# Description of the task
Throughout the listing that follows, find each line with the word "blockOf" and copy it.

# Data extracts
/-! ### The block of a command -/

/-- The work of a command after the checks of the link; an event has none, and its row here is never read. -/
def blockOf : Instr → Block
  | .flowRequest c flow urgent => onBound c (flowRequestOn flow urgent)
  | .flowRelease c => onBound c flowReleaseOn
  | .cutAck c => onBound c cutAckOn
  | .declareSupply _ supply => declareSupplyBlock supply
  | .stageBranch _ p g => stageBlock (inRange 0 23 p) (BranchGroup.checks g)
      (fun q => { q with branches := q.branches.set p (BranchGroup.policy g) })
  | .stageZone _ z e => stageBlock (inRange 0 7 z) (extentChecks e) (fun q => { q with zones := q.zones.set z e })
  | .stageChannelClass _ k threshold confirm => stageBlock (inRange 0 2 k) [inRange 1 1023 threshold, inRange 1 10 confirm]
      (fun q => q.setClass k { threshold := threshold, confirm := confirm })
  | .stageTiming _ g => stageBlock true (timingChecks g) (fun q => { q with timing := g })
  | .stageSupply _ g => stageBlock true (SupplyGroup.checks g) (fun q => { q with supply := SupplyGroup.policy g })
  | .applyPolicy _ => applyPolicyBlock
  | .discardStaged _ => discardBlock
  | .savePolicy c => saveBlock c
  | .enterMaintenance _ p => enterMaintenanceBlock p
  | .leaveMaintenance _ p => leaveMaintenanceBlock p
  | .trimOnce c p => trimOnceBlock c p
  | .serviceMove c a q => serviceMoveBlock c a q
  | .curveVerify c p => curveVerifyBlock c p
  | .busClear _ => busClearBlock
  | .maskChannel _ ch => maskBlock ch
  | .unmaskChannel _ ch => unmaskBlock ch
  | .startDrill _ ch n => startDrillBlock ch n
  | .cancelDrill _ => cancelDrillBlock
  | .warnAck c => onBound c warnAckOn
  | .releaseIsolation _ p => releaseIsolationBlock p
  | .releaseTrunk _ => releaseTrunkBlock
  | .identify c => identifyBlock c
  | .bindRequester _ a r b m => bindBlock a r b m
  | .unbindRequester _ e => unbindBlock e
  | .setNotices c m => setNoticesBlock c m
  | .setTelemetry c k n => setTelemetryBlock c k n
  | .restart _ => restartBlock
  | .readBranches _ => fun s => (s, readAnswer s.branchBodies)
  | .readSupply _ => fun s => (s, readAnswer [.supply s.supplyView])
  | .readPending _ => fun s => (s, readAnswer (if s.pendingView.isEmpty then [] else [.pending s.pendingView]))
  | .readPolicy _ copy => readPolicyBlock copy
  | .readActuators _ => fun s => (s, readAnswer s.actuatorBodies)
  | .readVerify _ => fun s => (s, readAnswer [.verify s.bus.verify])
  | .readChannels _ => fun s => (s, readAnswer ((chunks 16 3 (Config.channels.map s.channelView)).map .channels))
  | .readCases _ => fun s => (s, readAnswer (if s.caseViews.isEmpty then [] else [.cases s.caseViews]))
  | .readJobs _ => fun s => (s, readAnswer s.jobBodies)
  | .readDrillReport _ => fun s => (s, readAnswer [.drillReport s.iso.report])
  | .readRequesters _ => fun s => (s, readAnswer s.requesterBodies)
  | _ => fun s => (s, answer .done .empty)

/-- Every command is taken or waits by the one rule of the link, with its issuers, its kind of answer and its block
(R174–R176). -/
theorem exec_command {i : Instr} {c : Cmd} {m : Permitted} (hc : i.cmd? = some c) (hm : i.permitted = some m) (s : State) :
    exec i s = .next (s.command i c m i.answering (blockOf i)) := by
  cases i <;> cases hc <;> cases hm <;> rfl

/-- A command has issuers (command tables of the Introduction). -/
theorem permitted_of_command {i : Instr} {c : Cmd} (hc : i.cmd? = some c) : ∃ m, i.permitted = some m := by
  cases i <;> cases hc <;> exact ⟨_, rfl⟩

/-- READ_POLICY only answers, whatever the copy (R65). -/
theorem readPolicyBlock_fst (n : Nat) (s : State) : (readPolicyBlock n s).1 = s := by
  unfold readPolicyBlock; split <;> rfl

/-- The block of every command keeps the sizes, bounds and order of the part. -/
theorem blockOf_keeps (i : Instr) : Block.Keeps (blockOf i) := by
  cases i with
  | flowRequest c f u => exact onBound_keeps c _ (flowRequestOn_keeps f u)
  | flowRelease c => exact onBound_keeps c _ flowReleaseOn_keeps
  | cutAck c => exact onBound_keeps c _ cutAckOn_keeps
  | declareSupply c n => exact declareSupplyBlock_keeps n
  | stageBranch c p g => exact stageBlock_keeps _ _ _
  | stageZone c z e => exact stageBlock_keeps _ _ _
  | stageChannelClass c k t n => exact stageBlock_keeps _ _ _
  | stageTiming c g => exact stageBlock_keeps _ _ _
  | stageSupply c g => exact stageBlock_keeps _ _ _
  | applyPolicy c => exact applyPolicyBlock_keeps
  | discardStaged c => exact discardBlock_keeps
  | savePolicy c => exact saveBlock_keeps c
  | enterMaintenance c p => exact enterMaintenanceBlock_keeps p
  | leaveMaintenance c p => exact leaveMaintenanceBlock_keeps p
  | trimOnce c p => exact trimOnceBlock_keeps c p
  | serviceMove c a q => exact serviceMoveBlock_keeps c a q
  | curveVerify c p => exact curveVerifyBlock_keeps c p
  | busClear c => exact busClearBlock_keeps
  | maskChannel c n => exact maskBlock_keeps n
  | unmaskChannel c n => exact unmaskBlock_keeps n
  | startDrill c n k => exact startDrillBlock_keeps n k
  | cancelDrill c => exact cancelDrillBlock_keeps
  | warnAck c => exact onBound_keeps c _ warnAckOn_keeps
  | releaseIsolation c p => exact releaseIsolationBlock_keeps p
  | releaseTrunk c => exact releaseTrunkBlock_keeps
  | bindRequester c a r b m => exact bindBlock_keeps a r b m
  | unbindRequester c e => exact unbindBlock_keeps e
  | setNotices c m => exact setNoticesBlock_keeps c m
  | setTelemetry c k n => exact setTelemetryBlock_keeps c k n
  | restart c => exact restartBlock_keeps
  | readPolicy c n => exact unchanged_keeps (readPolicyBlock_fst n)
  | _ => exact unchanged_keeps (fun _ => rfl)

/-! ### The step -/

/-- Settles O1: `step` matches on the queue. -/
theorem stepTakesFront : Obligations.StepTakesFront := by
  intro s i rest h
  unfold step; rw [h]

/-- Settles O2: `State.headReady` asks for power, a ready link and a command at the head. -/
theorem stepOnEmptyQueue : Obligations.StepOnEmptyQueue := by
  refine fun s hs => ⟨fun i c l hp hr hl hc => ?_, fun h => ?_⟩
  · have hh : s.headReady = some i := by simp [State.headReady, hl, hp, hr, hc]
    unfold step; rw [hs, hh]
  · have hh : s.headReady = none := by
      unfold State.headReady
      split
      · rfl
      · rename_i i l hl
        rcases h with h | h | h
        · simp [h]
        · simp [h]
        · rw [hl] at h; cases h
    unfold step; rw [hs, hh]

/-! ### Where the part stops (log 29) -/

theorem event_next (s : State) (f : State → State) : ∃ t, s.event f = .next t := ⟨_, rfl⟩

theorem unitEvent_next (s : State) {known : Bool} (h : known = true) (f : State → State) :
    ∃ t, s.unitEvent known f = .next t := by
  unfold State.unitEvent; rw [h]; exact event_next s f

theorem unitEvent_fault (s : State) {known : Bool} (h : known = false) (f : State → State) :
    s.unitEvent known f = .fault .noSuchUnit := by
  unfold State.unitEvent; rw [h]; rfl

/-- Settles O3: only `State.unitEvent` can fault, where the part has not the unit an event names. -/
theorem stopsOnlyOnUnknownUnits : Obligations.StopsOnlyOnUnknownUnits := by
  refine ⟨fun i s hw => ?_, fun s => ⟨fun p h => ?_, fun t n h => ?_, fun l h => ⟨?_, ?_⟩, fun e h => ?_,
    fun a h => ⟨?_, ?_, ?_, ?_⟩⟩⟩
  · cases i with
    | cutDeadlineExpiry p => exact unitEvent_next s hw _
    | meterPulse t n => exact unitEvent_next s hw _
    | senseSampleEvent l => exact unitEvent_next s (Bool.and_eq_true_iff.1 hw).1 _
    | senseWindowEnd l => exact unitEvent_next s (Bool.and_eq_true_iff.1 hw).1 _
    | caseDeadlineExpiry e => exact unitEvent_next s hw _
    | startTimerExpiry a => exact unitEvent_next s hw _
    | moveTimerExpiry a => exact unitEvent_next s hw _
    | trackingPollDue a => exact unitEvent_next s hw _
    | idlePollDue a => exact unitEvent_next s hw _
    | _ => exact ⟨_, rfl⟩
  · exact unitEvent_fault s (decide_eq_false (Nat.not_le.2 h)) _
  · exact unitEvent_fault s (decide_eq_false (Nat.not_le.2 h)) _
  · exact unitEvent_fault s (decide_eq_false h) _
  · exact unitEvent_fault s (decide_eq_false h) _
  · exact unitEvent_fault s (decide_eq_false (Nat.not_le.2 h)) _
  all_goals exact unitEvent_fault s (decide_eq_false (Nat.not_le.2 h)) _

/-! ### A command that waits, and one that is refused by the link (R169, R174, R175) -/

/-- A command that is not the head of the queue of a part with power and a link is offered to the queue (R174). -/
theorem command_offered {s : State} {i : Instr} (hp : s.powered = true) (hu : s.link.up = true)
    (hh : s.link.inbound.head? ≠ some i) (c : Cmd) (m : Permitted) (w : Answering) (run : Block)
    (hn : s.linkReady = false ∨ ((s.advance c.time).offer i c).link.inbound.head? ≠ some i) :
    s.command i c m w run = ((s.advance c.time).offer i c).transmit := by
  have hr : s.receives i = true := by simp [State.receives, hu]
  have hh' : (s.advance c.time).link.inbound.head? ≠ some i := hh
  have hl : ((s.advance c.time).offer i c).linkReady = true → s.linkReady = true := by
    unfold State.offer; split
    · exact id
    · intro h; simpa [State.linkReady, Link.replyOpen, State.handReply, refusedAtArrival, State.advance] using h
  have hoff : (((s.advance c.time).offer i c).linkReady &&
      decide (((s.advance c.time).offer i c).link.inbound.head? = some i)) = false := by
    rw [Bool.and_eq_false_iff, decide_eq_false_iff_not]
    exact hn.imp_left (fun h => Bool.eq_false_iff.2 (fun e => Bool.false_ne_true (h.symm.trans (hl e))))
  unfold State.command
  rw [if_pos (by rw [hp, hr]; rfl)]
  dsimp only
  rw [if_neg hh', hoff]
  rfl

/-- A full queue refuses a command with QUEUE_FULL (R174). -/
theorem offer_full {s : State} (h : 16 ≤ s.link.inbound.length) (i : Instr) (c : Cmd) :
    s.offer i c = s.handReply (refusedAtArrival c.src i.code c.tag .queueFull) :=
  if_neg (Nat.not_lt.2 h)

/-- A queue with room takes a command in its place (R174). -/
theorem offer_room {s : State} (h : s.link.inbound.length < 16) (i : Instr) (c : Cmd) :
    s.offer i c = { s with link.inbound := enqueueCommand i s.link.inbound } :=
  if_pos h

/-- Settles O9: `State.command` offers a command that is not the head, and takes the head only with a ready link. -/
theorem commandWaitsOrOverflows : Obligations.CommandWaitsOrOverflows := by
  intro s i c hc hp
  obtain ⟨m, hm⟩ := permitted_of_command hc
  rw [exec_command hc hm]
  refine ⟨fun hu hh hl => ?_, fun hu hh hl hn => ?_, fun hh hr => ?_, fun hu hh => ?_⟩
  · have hfull := offer_full (s := s.advance c.time) hl i c
    rw [command_offered hp hu hh _ _ _ _ (Or.inr (by rw [hfull]; exact hh)), hfull]
  · have hroom := offer_room (s := s.advance c.time) hl i c
    rw [command_offered hp hu hh _ _ _ _ (hn.imp_right (fun h => by rw [hroom]; exact h)), hroom]
    rfl
  · have hrec : s.receives i = true := by simp [State.receives, hh]
    have hh' : (s.advance c.time).link.inbound.head? = some i := hh
    have hr' : (s.advance c.time).linkReady = false := hr
    unfold State.command
    rw [if_pos (by rw [hp, hrec]; rfl)]
    dsimp only
    rw [if_pos hh', hr', Bool.false_and]
    rfl
  · have hrec : s.receives i = false := by simp [State.receives, hu, hh]
    unfold State.command
    rw [if_neg (by rw [hrec, Bool.and_false]; exact Bool.false_ne_true)]

/-- Settles O10: the checks of the link come in the order of `State.linkCheck`, and what they refuse is only answered. -/
theorem linkChecksRefuse : Obligations.LinkChecksRefuse := by
  intro s i c m hr ht hc hm
  rw [exec_command hc hm]
  refine ⟨fun he hs => ?_, fun r he hs hf => ?_, fun he hl => ?_, fun r he hs hf hl => ?_⟩
  · exact congrArg _ (command_refused_by_link hr ht (by simp [State.linkCheck, he, hs]) _)
  · exact congrArg _ (command_refused_by_link hr ht (by simp [State.linkCheck, he, hs, hf]) _)
  · exact congrArg _ (command_refused_by_link hr ht (by simp [State.linkCheck, he, hl]) _)
  · exact congrArg _ (command_refused_by_link hr ht (by simp [State.linkCheck, he, hs, hf, hl]) _)

end Sys2Proof.Machine

/-! ## The allocation pass (R31–R46): its laws, stage by stage -/

namespace Sys2Proof.Machine

-- One after another: side by side the proofs of the whole text take more memory than a check may.
set_option Elab.async false

/-! ### Sums -/

/-- The model's sum is the sum of the list of values. -/
theorem sumOf_eq_sum {α : Type} (f : α → Nat) : ∀ l : List α, sumOf f l = (l.map f).sum
  | [] => rfl
  | a :: l => by rw [sumOf_cons, sumOf_eq_sum f l, List.map_cons, List.sum_cons]

/-- Sums of equal values are equal. -/
theorem sumOf_congr {α : Type} {f g : α → Nat} {l : List α} (h : ∀ a ∈ l, f a = g a) : sumOf f l = sumOf g l := by
  rw [sumOf_eq_sum, sumOf_eq_sum, List.map_congr_left h]

/-- A sum is read through a view of the elements. -/
theorem sumOf_view {α β : Type} {f : α → Nat} {g : α → β} (v : β → Nat) (hv : ∀ a, f a = v (g a)) {l m : List α}
    (h : m.map g = l.map g) : sumOf f m = sumOf f l := by
  have e (k : List α) : sumOf f k = sumOf v (k.map g) := by
    rw [sumOf_map]; exact sumOf_congr (fun a _ => hv a)
  rw [e, e, h]

/-- What the change of one element does to a sum. -/
theorem sumOf_modify {α : Type} (f : α → Nat) (g : α → α) :
    ∀ (l : List α) (i : Nat) (d : α), i < l.length → sumOf f (l.modify i g) + f (l.getD i d) = sumOf f l + f (g (l.getD i d))
  | [], _, _, h => absurd h (Nat.not_lt_zero _)
  | a :: l, 0, d, _ => by
    simp only [List.modify_zero_cons, sumOf_cons, List.getD_cons_zero]; omega
  | a :: l, i + 1, d, h => by
    have := sumOf_modify f g l i d (Nat.lt_of_succ_lt_succ h)
    simp only [List.modify_succ_cons, sumOf_cons, List.getD_cons_succ]; omega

# Solution for this task
def blockOf : Instr → Block
    exec i s = .next (s.command i c m i.answering (blockOf i)) := by
theorem blockOf_keeps (i : Instr) : Block.Keeps (blockOf i) := by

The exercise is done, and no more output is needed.